### Task description
For the entries below, print exactly the lines between the line holding "def allCores (s" and the line holding "def sibling (s", inclusive, and nothing else.

### Provided material

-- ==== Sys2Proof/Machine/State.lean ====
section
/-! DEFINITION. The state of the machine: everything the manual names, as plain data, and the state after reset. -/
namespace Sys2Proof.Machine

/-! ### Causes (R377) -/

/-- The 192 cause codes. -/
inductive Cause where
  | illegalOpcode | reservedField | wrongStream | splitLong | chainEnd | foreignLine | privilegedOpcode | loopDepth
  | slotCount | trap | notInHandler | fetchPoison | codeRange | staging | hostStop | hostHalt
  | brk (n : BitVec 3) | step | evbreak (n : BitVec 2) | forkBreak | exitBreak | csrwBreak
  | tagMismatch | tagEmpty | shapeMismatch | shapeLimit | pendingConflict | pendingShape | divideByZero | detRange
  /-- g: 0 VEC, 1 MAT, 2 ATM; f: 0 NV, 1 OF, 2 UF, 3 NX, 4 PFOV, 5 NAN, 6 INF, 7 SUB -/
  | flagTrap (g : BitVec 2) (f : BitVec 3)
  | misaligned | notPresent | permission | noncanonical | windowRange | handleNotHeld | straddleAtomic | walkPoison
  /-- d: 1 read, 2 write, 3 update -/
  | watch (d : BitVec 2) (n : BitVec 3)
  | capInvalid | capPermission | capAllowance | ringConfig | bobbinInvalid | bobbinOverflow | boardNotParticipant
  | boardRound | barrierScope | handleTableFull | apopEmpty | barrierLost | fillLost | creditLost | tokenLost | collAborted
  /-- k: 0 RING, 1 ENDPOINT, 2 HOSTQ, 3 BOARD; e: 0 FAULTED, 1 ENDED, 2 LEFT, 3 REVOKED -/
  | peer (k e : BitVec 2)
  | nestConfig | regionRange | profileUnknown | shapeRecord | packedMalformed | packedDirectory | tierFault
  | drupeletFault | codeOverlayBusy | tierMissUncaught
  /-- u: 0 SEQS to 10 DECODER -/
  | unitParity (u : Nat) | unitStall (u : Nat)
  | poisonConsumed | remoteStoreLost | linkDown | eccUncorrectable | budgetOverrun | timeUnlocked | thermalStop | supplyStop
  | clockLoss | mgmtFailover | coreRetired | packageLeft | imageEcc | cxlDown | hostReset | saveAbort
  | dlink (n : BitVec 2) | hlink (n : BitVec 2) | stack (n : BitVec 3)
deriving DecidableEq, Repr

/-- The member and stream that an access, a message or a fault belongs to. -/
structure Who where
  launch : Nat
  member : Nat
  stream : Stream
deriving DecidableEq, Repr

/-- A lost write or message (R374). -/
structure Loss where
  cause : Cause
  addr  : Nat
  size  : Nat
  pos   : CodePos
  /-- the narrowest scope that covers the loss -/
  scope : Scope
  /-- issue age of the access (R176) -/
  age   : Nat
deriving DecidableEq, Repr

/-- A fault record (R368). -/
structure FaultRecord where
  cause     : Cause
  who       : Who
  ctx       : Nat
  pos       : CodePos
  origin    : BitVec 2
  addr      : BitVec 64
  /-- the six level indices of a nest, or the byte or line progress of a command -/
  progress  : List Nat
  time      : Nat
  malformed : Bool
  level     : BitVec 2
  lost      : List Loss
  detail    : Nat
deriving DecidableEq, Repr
...
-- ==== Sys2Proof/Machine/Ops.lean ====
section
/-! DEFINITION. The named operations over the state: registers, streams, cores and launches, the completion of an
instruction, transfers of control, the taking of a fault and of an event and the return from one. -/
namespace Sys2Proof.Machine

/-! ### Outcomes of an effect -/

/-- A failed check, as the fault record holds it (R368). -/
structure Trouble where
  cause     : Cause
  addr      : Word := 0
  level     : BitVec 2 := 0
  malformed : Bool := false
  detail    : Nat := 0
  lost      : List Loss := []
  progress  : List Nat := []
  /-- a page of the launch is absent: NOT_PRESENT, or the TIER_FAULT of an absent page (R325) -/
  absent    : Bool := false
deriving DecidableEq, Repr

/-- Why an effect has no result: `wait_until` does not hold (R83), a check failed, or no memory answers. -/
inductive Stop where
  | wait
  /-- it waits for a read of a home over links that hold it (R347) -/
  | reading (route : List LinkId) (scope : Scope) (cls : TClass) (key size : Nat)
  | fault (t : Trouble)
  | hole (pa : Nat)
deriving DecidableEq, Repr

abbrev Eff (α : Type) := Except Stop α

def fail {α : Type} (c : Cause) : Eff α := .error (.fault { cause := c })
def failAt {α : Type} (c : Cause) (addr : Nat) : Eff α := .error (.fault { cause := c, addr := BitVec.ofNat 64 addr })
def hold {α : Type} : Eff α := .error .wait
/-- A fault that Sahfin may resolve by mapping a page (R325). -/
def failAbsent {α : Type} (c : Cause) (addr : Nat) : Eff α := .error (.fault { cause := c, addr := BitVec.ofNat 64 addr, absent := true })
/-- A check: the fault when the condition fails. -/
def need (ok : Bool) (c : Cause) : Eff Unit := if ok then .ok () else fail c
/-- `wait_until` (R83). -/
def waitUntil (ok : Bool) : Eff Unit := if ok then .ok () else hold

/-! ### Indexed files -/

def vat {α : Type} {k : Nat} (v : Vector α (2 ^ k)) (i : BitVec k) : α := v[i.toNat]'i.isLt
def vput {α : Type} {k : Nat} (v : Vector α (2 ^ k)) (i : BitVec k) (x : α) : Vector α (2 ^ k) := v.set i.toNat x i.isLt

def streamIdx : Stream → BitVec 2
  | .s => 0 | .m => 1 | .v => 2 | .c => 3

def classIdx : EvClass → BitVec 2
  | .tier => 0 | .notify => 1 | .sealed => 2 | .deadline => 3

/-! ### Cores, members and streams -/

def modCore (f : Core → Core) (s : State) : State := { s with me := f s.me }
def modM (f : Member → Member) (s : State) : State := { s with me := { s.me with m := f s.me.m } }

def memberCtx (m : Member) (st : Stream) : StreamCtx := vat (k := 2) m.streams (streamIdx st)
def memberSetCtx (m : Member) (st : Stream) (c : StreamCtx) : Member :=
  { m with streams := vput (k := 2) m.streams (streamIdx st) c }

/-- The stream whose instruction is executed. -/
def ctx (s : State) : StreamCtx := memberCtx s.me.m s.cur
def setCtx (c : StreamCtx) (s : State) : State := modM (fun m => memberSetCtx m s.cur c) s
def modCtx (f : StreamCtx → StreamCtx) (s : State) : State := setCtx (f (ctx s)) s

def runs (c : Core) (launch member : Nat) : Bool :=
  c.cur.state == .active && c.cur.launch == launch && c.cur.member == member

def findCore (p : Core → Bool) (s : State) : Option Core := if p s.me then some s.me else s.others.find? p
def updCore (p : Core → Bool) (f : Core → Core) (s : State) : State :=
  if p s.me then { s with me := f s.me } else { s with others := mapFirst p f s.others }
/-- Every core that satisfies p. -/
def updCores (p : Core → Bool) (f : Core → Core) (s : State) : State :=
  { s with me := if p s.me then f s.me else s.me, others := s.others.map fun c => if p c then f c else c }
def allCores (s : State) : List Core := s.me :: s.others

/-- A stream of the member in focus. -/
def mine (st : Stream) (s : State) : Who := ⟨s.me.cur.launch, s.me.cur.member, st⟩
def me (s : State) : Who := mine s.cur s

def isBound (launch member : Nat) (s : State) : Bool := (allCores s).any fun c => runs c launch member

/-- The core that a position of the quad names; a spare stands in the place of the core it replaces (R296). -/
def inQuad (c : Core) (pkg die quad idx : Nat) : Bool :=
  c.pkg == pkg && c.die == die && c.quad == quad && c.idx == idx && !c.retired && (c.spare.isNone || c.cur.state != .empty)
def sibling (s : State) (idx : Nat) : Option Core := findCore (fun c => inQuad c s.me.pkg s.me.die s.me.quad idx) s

### Response
def allCores (s : State) : List Core := s.me :: s.others

/-- A stream of the member in focus. -/
def mine (st : Stream) (s : State) : Who := ⟨s.me.cur.launch, s.me.cur.member, st⟩
def me (s : State) : Who := mine s.cur s

def isBound (launch member : Nat) (s : State) : Bool := (allCores s).any fun c => runs c launch member

/-- The core that a position of the quad names; a spare stands in the place of the core it replaces (R296). -/
def inQuad (c : Core) (pkg die quad idx : Nat) : Bool :=
  c.pkg == pkg && c.die == die && c.quad == quad && c.idx == idx && !c.retired && (c.spare.isNone || c.cur.state != .empty)
def sibling (s : State) (idx : Nat) : Option Core := findCore (fun c => inQuad c s.me.pkg s.me.die s.me.quad idx) s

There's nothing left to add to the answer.